Now the key question comes. How can this K be obtained? If the K value is highly complex, it is not a good idea. In fact, this K is only related to the mode string P and requires M k, K = next [J]. therefore, you only need to store the data in the next array once, and the time complexity is related to M (linear relationship ). See how to calculate the value of the next array, that is, K.
Calculate next [] by induction: set next (0) =-1. If next (j) = K is known, obtain next [J + 1].
(1) If PK + 1 = PJ + 1, apparently next [J + 1] = k + 1. If PK + 1! = PJ + 1, next [J + 1] <next [J], so we look for H <K to make P0 P1 ...... PH=PJ-H + 1 ...... PJ=PK-H + 1 ...... PK. That is to say, H = next (k); you can see it.

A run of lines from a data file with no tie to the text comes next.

/-- A record's fault stops its channel (R253); a channel of an ended unit gives the record up. -/
def State.chanFault (s : State) (x : Nat) (t : Xfer) (k : Cause) (addr : Word) : State :=
  let c := s.chanAt t.unit t.chan
  let gone := decide ((s.unitAt t.unit).map Uni.st = some .ended)
  let s1 := (s.setXfer x { t with faulted := true, sentOut := [] }).unfence t.unit x
  let info : TrapInfo := { cause := k, addr := addr, engine := 1, weak := true, chan := t.chan, tid := t.tid }
  if gone then
    let s2 := s1.setChan t.unit t.chan { c.quit with owned := c.owned.erase x, error := false }
    ((s2.settleChan t.unit t.core t.chan (s2.unitPts t.unit)).dropXfer x).engineTrap t.unit t.part info
  else
    (s1.setChan t.unit t.chan { c.stop k t.tid t.raddr with faulted := c.faulted ++ [x] }).engineTrap t.unit t.part info

/-- An error in taking the record at HEAD (R252): the id is the one that it would have had. -/
def State.takeFault (s : State) (u p n : Nat) (k : Cause) (addr : Word) : State :=
  let h := s.chanAt u n
  let gone := decide ((s.unitAt u).map Uni.st = some .ended)
  let s1 := s.setChan u n (if gone then h.quit else h.stop k h.issued h.head)
  let s2 := if gone then s1.settleChan u (((s.unitAt u).map Uni.core).getD 0) n (s1.unitPts u) else s1
  s2.engineTrap u p { cause := k, addr := addr, engine := 1, weak := true, chan := n, tid := h.issued }

/-- The core whose engine walks a unit's channels: the one it runs on, or for a unit ended by cancellation the one it left,
since its channels run to completion (R250, R282). -/
def State.walksOn (s : State) (u : Nat) : Option Nat :=
  match s.runsOn u with
  | some c => some c
  | none => (s.unitAt u).bind fun x => if x.st = .ended then some x.core else none

/-- The partition of a unit. -/
def State.unitPart (s : State) (u : Nat) : Nat := ((s.unitAt u).map Uni.part).getD (s.coreAt rangerId).part

/-- CHANNEL_TAKE_RECORD (R252): one record taken at HEAD, or the channel parks or stops. -/
def State.takeRecord (s : State) (u n : Nat) : State :=
  match s.walksOn u with
  | none => s
  | some c =>
    let p := s.unitPart u
    let h := s.chanAt u n
    if ¬ h.walking ∨ h.error ∨ 4 ≤ h.owned.length then s
    else if h.limited ∧ h.limit = 0#32 then
      (s.setChan u n { h with walking := false, parked := true }).settleChan u c n (s.unitPts u)
    else
      match s.weakRead c p h.head 64 with
      | .error e =>
        if e.1 = .eccUncorrected then
          let s1 := (s.eccStop (s.holdOf u) p e.2.toNat).setChan u n { h with walking := false, pending := none }
          s1.settleChan u c n (s1.unitPts u)
        else s.takeFault u p n e.1 h.head
      | .ok pas =>
        let s := s.noteRead c p h.head pas
        let r := BitVec.ofNat 512 (s.readNat (pas.headD 0) 64)
        if ¬ recOwn r then (s.setChan u n { h with walking := false, parked := true }).settleChan u c n (s.unitPts u)
        else if recInvalid r (s.declOf u).rawBytes true then s.takeFault u p n .recordInvalid h.head
        else
          let (x, s1) := (s.recordRz c p r h.head).addXfer (newXfer (s.holdOf u) u c p n h.issued h.head r)
          let more := decide (recNext r ≠ 0#64)
          let h1 : Chan :=
            { h with issued := h.issued + 1, owned := h.owned ++ [x], limit := if h.limited then h.limit - 1 else h.limit,
                     walking := more, head := if more then recNext r else h.head }
          ((s1.setChan u n h1).fenceToo u x).addDue (.ringReserve x :: (if more then [.channelTakeRecord u n]
            else if h.pending.isSome then [.channelShadowStart u n] else []))

/-- A chain begun on a channel (R251). -/
def Chan.startChain (h : Chan) (head : Word) (limit : BitVec 32) : Chan :=
  { h with head := head, limit := limit, limited := decide (limit ≠ 0#32), walking := true, parked := false }

/-- Whether the chain of a channel has ended, so that its shadow may start: a parked one has not (R251, R252). -/
def Chan.chainOver (h : Chan) : Bool := !h.walking && !h.error && !h.parked

/-- CHANNEL_SHADOW_START (R251). -/
def State.shadowStart (s : State) (u n : Nat) : State :=
  let h := s.chanAt u n
  match h.pending with
  | some (a, b) =>
    if h.chainOver && (s.walksOn u).isSome then
      (s.setChan u n { h.startChain a b with pending := none }).addDue [.channelTakeRecord u n]
    else s
  | none => s

/-- RECORD_COMPLETE (R252): the record is compared and given back, DONE moves on, and the channel goes on. -/
def State.completeRecord (s : State) (x : Nat) (t : Xfer) : State :=
  match s.weakAccess t.core t.part t.raddr true with
  | .error k => s.xferFault x t k t.raddr
  | .ok pa =>
    let now := BitVec.ofNat 512 (s.readNat pa 64)
    let struck := s.struck (upFrom pa 64)
    let same := struck.isSome || decide (setField now 384 32 0 = setField t.record 384 32 0)
    let s := match struck with | some a => s.eccStop (s.holdOf t.unit) t.part a | none => s
    let s1 := if same then s else s.event .recordChanged 0 t.core (some t.part) t.raddr 0#32 t.tid (BitVec.ofNat 64 t.chan)
    let own := (pa, BitVec.ofNat 8 (fld now 0 8 / 2 * 2))
    let tid := (toBytes 4 t.tid.toNat).zipIdx.map fun b => (pa + 48 + b.2, b.1)
    let r := s1.weakCells t.core t.part t.raddr (own :: tid)
    let s2 := r.1.raiseWeak t.unit (recColour t.record) r.2
    let h := s2.chanAt t.unit t.chan
    let h1 := Chan.advance { h with owned := h.owned.erase x, ahead := h.ahead ++ [t.tid] } (h.ahead.length + 1)
    let s3 := (s2.setChan t.unit t.chan h1).settleChan t.unit t.core t.chan (s2.unitPts t.unit)
    (s3.addDue ((if h1.walking then [.channelTakeRecord t.unit t.chan] else [])
      ++ (if h1.pending.isSome then [.channelShadowStart t.unit t.chan] else []))).dropXfer x

/-! ### PUT and GET (R255) -/

/-- The chunks of a list that count as dropped at a fault: their ring bytes are complete. -/
def State.dropChunks (s : State) (t : Xfer) : List Nat → State
  | [] => s
  | lo :: ls =>
    State.dropChunks (match t.ring with | some a => s.fillRing a lo (chunkLen t.record lo) | none => s) t ls

/-- A fault finishes a PUT or GET: its chunks not yet performed count as dropped (R255). -/
def State.putGetFault (s : State) (x : Nat) (t : Xfer) (k : Cause) (addr : Word) : State :=
  let s1 := (s.dropChunks t t.todo).setXfer x { t with todo := [], sentOut := [], bad := true, faulted := true }
  let s2 := s1.engineTrap t.unit t.part { cause := k, addr := addr, engine := 2, weak := true, chan := 8, tid := t.tid }
  if t.isGet then s2.addDue [.getComplete x] else s2.finishPut x t true

/-- GET_COMPLETE: the entry of a GET takes its byte count, with bit 63 set where it did not perform every chunk (R255). -/
def State.completeGet (s : State) (x : Nat) (t : Xfer) : State :=
  let v := if t.bad then BitVec.ofNat 64 (t.bytes + 2 ^ 63) else BitVec.ofNat 64 (recLen t.record)
  let s1 := match t.entry with
    | some id => s.answer t.unit id v
    | none => s
  s1.dropXfer x

/-! ### Device actions -/

/-- CHANNEL_TAKE_RECORD (R252). -/
def execChannelTakeRecord (s : State) : Host.Outcome State Fault Refusal :=
  match s.act with
  | some (.channelTakeRecord u n) => .next (s.takeRecord u n)
  | _ => .next s

/-- CHANNEL_SHADOW_START (R251). -/
def execChannelShadowStart (s : State) : Host.Outcome State Fault Refusal :=
  match s.act with
  | some (.channelShadowStart u n) => .next (s.shadowStart u n)
  | _ => .next s

/-- RING_RESERVE (R198). -/
def execRingReserve (s : State) : Host.Outcome State Fault Refusal :=
  match s.act with
  | some (.ringReserve x) =>
    match s.xferAt x with
    | some t => .next (if t.started || t.heldGet || t.faulted then s else s.ringStart x t)
    | none => .next s
  | _ => .next s

/-- CHUNK_PERFORM (R249): where its core's requests stand at their cap, the engine waits (R385). -/
def execChunkPerform (s : State) : Host.Outcome State Fault Refusal :=
  match s.act with
  | some (.chunkPerform x lo) =>
    match s.xferAt x with
    | some t =>
      .next (if !t.todo.contains lo || t.faulted || t.sentOut.any (fun p => decide (p.1 = lo)) then s
        else if t.isGet || s.requestRoom t.core then s.performChunk x lo t else s.addDue [.chunkPerform x lo])
    | none => .next s
  | _ => .next s

/-- RECORD_COMPLETE (R252). -/
def execRecordComplete (s : State) : Host.Outcome State Fault Refusal :=
  match s.act with
  | some (.recordComplete x) =>
    match s.xferAt x with
    | some t => .next (s.completeRecord x t)
    | none => .next s
  | _ => .next s

/-- CHANNEL_FAULT (R253). -/
def execChannelFault (s : State) : Host.Outcome State Fault Refusal :=
  match s.act with
  | some (.channelFault x k addr) =>
    match s.xferAt x with
    | some t => .next (if t.faulted then s else s.chanFault x t k addr)
    | none => .next s
  | _ => .next s

/-- PUT_GET_REMOTE_FAULT (R255). -/
def execPutGetRemoteFault (s : State) : Host.Outcome State Fault Refusal :=
  match s.act with
  | some (.putGetRemoteFault x k addr) =>
    match s.xferAt x with
    | some t => .next (if t.faulted then s else s.putGetFault x t k addr)
    | none => .next s
  | _ => .next s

This isIteration. (That is, the previous results are useful for the value after the evaluation)
(2) If such H is not stored, it indicates P0 P1 ...... PJ + 1 does not have equal substrings, so next [J + 1] =-1.
(3) If such H exists, continue to test whether the pH and PJ are equal. The process of finding an equal value in this case, or determining it as-1 to find next [J + 1] is over.
Let's look at the implementation code:
View code
Int Next [ 20 ] = { 0 }; // Note that the returned result is an array of next values, where M k values are saved, that is, if next [J] = K // STR [0] STR [1]… STR [k] = STR [J-K] STR [J-k + 1]… STR [J] // In this case, if the matching between des [T + J + 1] and pat [J + 1] fails, the next matching position is des [T + J + 1] and next [J] + 1. Void Next ( Char STR [], Int Len) {next [ 0 ] =- 1 ; For ( Int J = 1 ; J <Len; j ++ ){ Int I = next [J- 1 ]; While (STR [J]! = STR [I + 1 ] & I> = 0 ) // Iteration Process {I = Next [I];} If (STR [J] = STR [I + 1 ]) {Next [J] = I + 1 ;} Else {Next [J] =-1 ;}}}
Now with the K value saved in the next array, You can implement the KMP algorithm:
View code
// Des is the target string, Pat is the mode string, and len1 and len2 are the length of the string. Int KMP ( Char Des [], Int Len1, Char Pat [], Int Len2) {next (str2, len2 ); Int P = 0 , S =0 ; While (P <len2 & S < Len1 ){ If (Pat [p] = Des [s]) {P ++; S ++ ;} Else { If (P = 0 ) {S ++; // If the first character fails to match, it starts with the next character of DES. } Else {P = Next [p- 1 ] + 1 ; // Use the failed function to determine the characters that Pat should backtrack }}} If (P <len2) // An error occurred while matching the entire process. { Return -1 ;} Return S- Len2 ;}
Time Complexity:
For the next function, the time complexity of the KMP algorithm is O (n), so the time complexity of the entire algorithm is O (n + M)
Spatial complexity:
The space complexity of O (m) is introduced.
4. An interview with KMP
Given two strings are S1 and S2, you must determine whether S2 can be contained by the string obtained by S1's cyclic shift. For example, if S1 = aabcd, S2 = cdaa, true is returned because the S1 cyclic shift can be changed to cdaab. If S1 = acbd and S2 = acbd are given, false is returned.
Analysis:It is not difficult to find that all the strings obtained from the S2 shift will be the child strings of the s1s1 string. If S2 can be obtained from the S1 round robin shift, s2 must be the child string of s1s1, then, does the KMP algorithm work well.
Think: is there a better idea than KMP ??
Let's take a look at some of the lessons learned.